Die Fogueres Die Feierlichkeiten zu Sant Joan 2026 wurden in Xàbia mit großem Andrang und festlicher Atmosphäre offiziell eröffnet, allerdings wurden die ersten Veranstaltungen auch durch mehrere Vorfälle mit einer Gruppe junger Leute getrübt, die ein Eingreifen sowohl der Organisatoren als auch der örtlichen Polizei erforderlich machten.
Der Vorfall ereignete sich während der Eröffnungsfeier des Stadtfestes. Beleidigungen, Provokationen und angespannte Momente eskalierten beinahe zu einer Schlägerei in der Nähe des Kirchplatzes. Die Situation führte zu Unruhe unter den Anwesenden und erforderte das Eingreifen der Polizei, um die Ordnung wiederherzustellen.
Im Anschluss an diese Ereignisse wurden die Fogueres-Kommission und der Rat von Festivals Sie veröffentlichten eine Erklärung, in der sie jegliche Gewalt, ob physisch oder verbal, „uneingeschränkt und absolut“ ablehnten. In der Erklärung bezeichneten beide Organisationen die Ereignisse als „völlig unerträglich“ und bekräftigten, dass Festivals ein Ort des friedlichen Zusammenlebens, des Respekts und der Brüderlichkeit sein sollten.
Die Organisatoren warnten zudem, dass jeder Zwischenfall während der traditionellen Johannasänge zum sofortigen Abbruch der Veranstaltung führen könne.
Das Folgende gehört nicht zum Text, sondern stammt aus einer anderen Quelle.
-- ==== Sys2Proof/Tests/Slice0.lean ====
section
/-! SUPPORT. Tests. Words are written out bit by bit from the table of 30_encoding.md R85; results are those of
95_test_vectors.md (its section stands with each group) or of the rule named. The witnesses at the end meet the hypotheses of
the statements of Certificates/Slice0/Obligations.lean. -/

namespace Sys2Proof.Tests

open Sys2Proof.Machine Sys2Proof.Safety

/-- Eight zero registers. -/
def zeros : RegFile := RegFile.ofFn fun _ => 0

/-- R0 to R7 = 1 to 8. -/
def oneToEight : RegFile := RegFile.ofFn fun i => BitVec.ofNat 16 (i.val + 1)

/-- A running core with `pc`, registers, memory and pending input given, flag Z. -/
def core (pc : Word) (regs : RegFile) (mem : Memory) (inq : List Byte) : State :=
  { State.resetWith regs mem inq [] .nothing with pc := pc }

/-- One step answers a next state, and it has the property. -/
def after (s : State) (p : State → Bool) : Bool :=
  match step s with
  | .next t => p t
  | _ => false

/-- `pc`, a register and the flag of a state. -/
def shows (t : State) (pc : Word) (r : Reg) (v : Word) (c : Cond) : Bool :=
  decide (t.pc = pc) && decide (t.reg r = v) && decide (t.cond = c)

/-! ### Well-formedness refuses what is no word of its own -/

theorem test_trap_with_service_vector_ill_formed :
    (Instr.trap 0 0x20).wellFormed = false ∧ (Instr.trap 0xF 0x25).wellFormed = false := by decide

theorem test_trap_with_other_vector_well_formed :
    (Instr.trap 0 0x1F).wellFormed = true ∧ (Instr.trap 0 0x26).wellFormed = true := by decide

/-! ### Decoding: one word for each constructor, opcode and fields written out -/

theorem test_decode_operate :
    decode 0b0001010000000001 = .addR .r2 .r0 0b00 .r1 ∧ decode 0b0001011101011110 = .addR .r3 .r5 0b11 .r6 ∧
    decode 0b0001010000110000 = .addI .r2 .r0 0b10000 ∧ decode 0b0101011001000010 = .andR .r3 .r1 0b00 .r2 ∧
    decode 0b0101000000101111 = .andI .r0 .r0 0b01111 ∧ decode 0b1001010001111111 = .not .r2 .r1 0b111111 := by decide

theorem test_decode_load_store :
    decode 0b0010010100000000 = .ld .r2 0b100000000 ∧ decode 0b1010010000000011 = .ldi .r2 0b000000011 ∧
    decode 0b0110100010111011 = .ldr .r4 .r2 0b111011 ∧ decode 0b1110000000000010 = .lea .r0 0b000000010 ∧
    decode 0b0011001000000100 = .st .r1 0b000000100 ∧ decode 0b1011001000000001 = .sti .r1 0b000000001 ∧
    decode 0b0111011110100000 = .str .r3 .r6 0b100000 := by decide

theorem test_decode_control :
    decode 0b0000101111111101 = .br 0b101 0b111111101 ∧ decode 0b1100000111000000 = .jmp 0b000 .r7 0b000000 ∧
    decode 0b1100111011111111 = .jmp 0b111 .r3 0b111111 ∧ decode 0b0100110000000000 = .jsr 0b10000000000 ∧
    decode 0b0100011010111111 = .jsrr 0b11 .r2 0b111111 := by decide

theorem test_decode_trap :
    decode 0b1111000000100000 = .getc 0 ∧ decode 0b1111000000100001 = .out 0 ∧ decode 0b1111000000100010 = .puts 0 ∧
    decode 0b1111000000100011 = .inp 0 ∧ decode 0b1111000000100100 = .putsp 0 ∧ decode 0b1111111100100101 = .halt 0b1111 ∧
    decode 0b1111000000011111 = .trap 0 0x1F ∧ decode 0b1111000100100110 = .trap 1 0x26 := by decide

theorem test_decode_reserved : decode 0b1000000000000001 = .rti 1 ∧ decode 0b1101111111111111 = .res 0xFFF := by decide

theorem test_decode_table_word : decodeTableWord 16 0xF025 = some (.halt 0) ∧ decodeTableWord 24 0xF025 = none := by decide

/-! ### Sign extension and the flag rule (section 2.1) -/

theorem test_sext : sext16 (0x0F : BitVec 5) = 0x000F ∧ sext16 (0x10 : BitVec 5) = 0xFFF0 ∧ sext16 (0x1F : BitVec 6) = 0x001F ∧
    sext16 (0x20 : BitVec 6) = 0xFFE0 ∧ sext16 (0x0FF : BitVec 9) = 0x00FF ∧ sext16 (0x100 : BitVec 9) = 0xFF00 ∧
    sext16 (0x3FF : BitVec 11) = 0x03FF ∧ sext16 (0x400 : BitVec 11) = 0xFC00 := by decide

theorem test_setcc : condOf 0x0000 = .z ∧ condOf 0x0001 = .p ∧ condOf 0x7FFF = .p ∧ condOf 0x8000 = .n ∧ condOf 0xFFFF = .n := by
  decide

theorem test_bytes : low8 0x1241 = 0x41 ∧ high8 0x1241 = 0x12 ∧ zext16 0xFF = 0x00FF := by decide

/-! ### Operate instructions (sections 2.2 to 2.4) -/

theorem test_add_wraps_to_zero :
    after (core 0x3000 { zeros with r0 := 0xFFFF, r1 := 1 } [(0x3000, 0x1401)] []) (shows · 0x3001 .r2 0 .z) = true := by decide

theorem test_add_same_register_signed_overflow :
    after (core 0x3000 { zeros with r3 := 0x4001 } [(0x3000, 0x16C3)] []) (shows · 0x3001 .r3 0x8002 .n) = true := by decide

theorem test_add_immediate_minus_sixteen :
    after (core 0x3000 { zeros with r0 := 0x000F } [(0x3000, 0x1430)] []) (shows · 0x3001 .r2 0xFFFF .n) = true := by decide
Sie kündigten außerdem an, dass gegen Personen, die sich dem festlichen Geist widersetzen, entsprechende Maßnahmen ergriffen würden.
Obwohl die Cants de Sant Joan schließlich vollständig stattfinden konnten, kam es während der Veranstaltung zu weiteren angespannten Zwischenfällen. Laut mehreren Berichten störten einige Jugendliche weiterhin den Frieden und provozierten Mitglieder der Quintà 2026, was erneut ein Eingreifen der örtlichen Polizei erforderlich machte.
Trotz dieser Vorfälle hebt die Fogueres-Kommission die vorbildliche Haltung der überwiegenden Mehrheit der Teilnehmer sowie die Bemühungen der Organisation hervor, zu verhindern, dass vereinzelte Zwischenfälle den Ablauf des Festprogramms beeinträchtigen.
Darüber hinaus drückt die Kommission in einer neuen Stellungnahme Dankbarkeit aus und würdigt die positive Haltung des Abschlussjahrgangs 2026, „A Trompicons“, angesichts der Situation. Fogueres Xàbia erklärt, dass „die Möglichkeit, die genannten Personen vom Abschlussjahrgang 2027 auszuschließen, ebenso wie das für den 24. Juni geplante Abendessen vor der Graduierung geprüft wird.“
Sowohl die Kommission als auch das Festivaldezernat haben betont, wie wichtig es ist, Les Fogueres mit gegenseitigem Respekt zu erleben und daran zu denken, dass es sich um Feste handelt, die dazu dienen, die Bindungen zwischen Nachbarn, Peñas, Quintos und Besuchern zu teilen, zu genießen und zu stärken.







Ich finde es schrecklich, dass diese jungen Leute so wenig Rücksicht nehmen, aber das sind Menschen ohne jegliche Werte, gebrochene Menschen, die den ganzen Tag auf der Straße verbringen und nur daran denken, Ärger zu machen und an nichts anderes.
Einige junge Leute? Und wo sind sie jetzt, im Gefängnis?
Es gibt viele Drogen, und immer mehr junge Menschen konsumieren sie.
Die haben definitiv Drogen in ihre Cola Cao gemischt.
Und was ist mit den Eltern dieser jungen Leute? Wo sind sie? Leider sind viele Eltern heutzutage sehr ungeeignete Vorbilder und schlechte Beispiele; es mangelt ihnen an Werten und Bildung, und das sind die Folgen: Es fehlt ihnen an Respekt.
Sie befinden sich in Marokko und Algerien, um ihre Renten zu beziehen… hin und wieder nehmen sie die Fähre, um Medikamente zu holen, und wenn sie schon mal da sind, statten sie ihnen einen Besuch ab.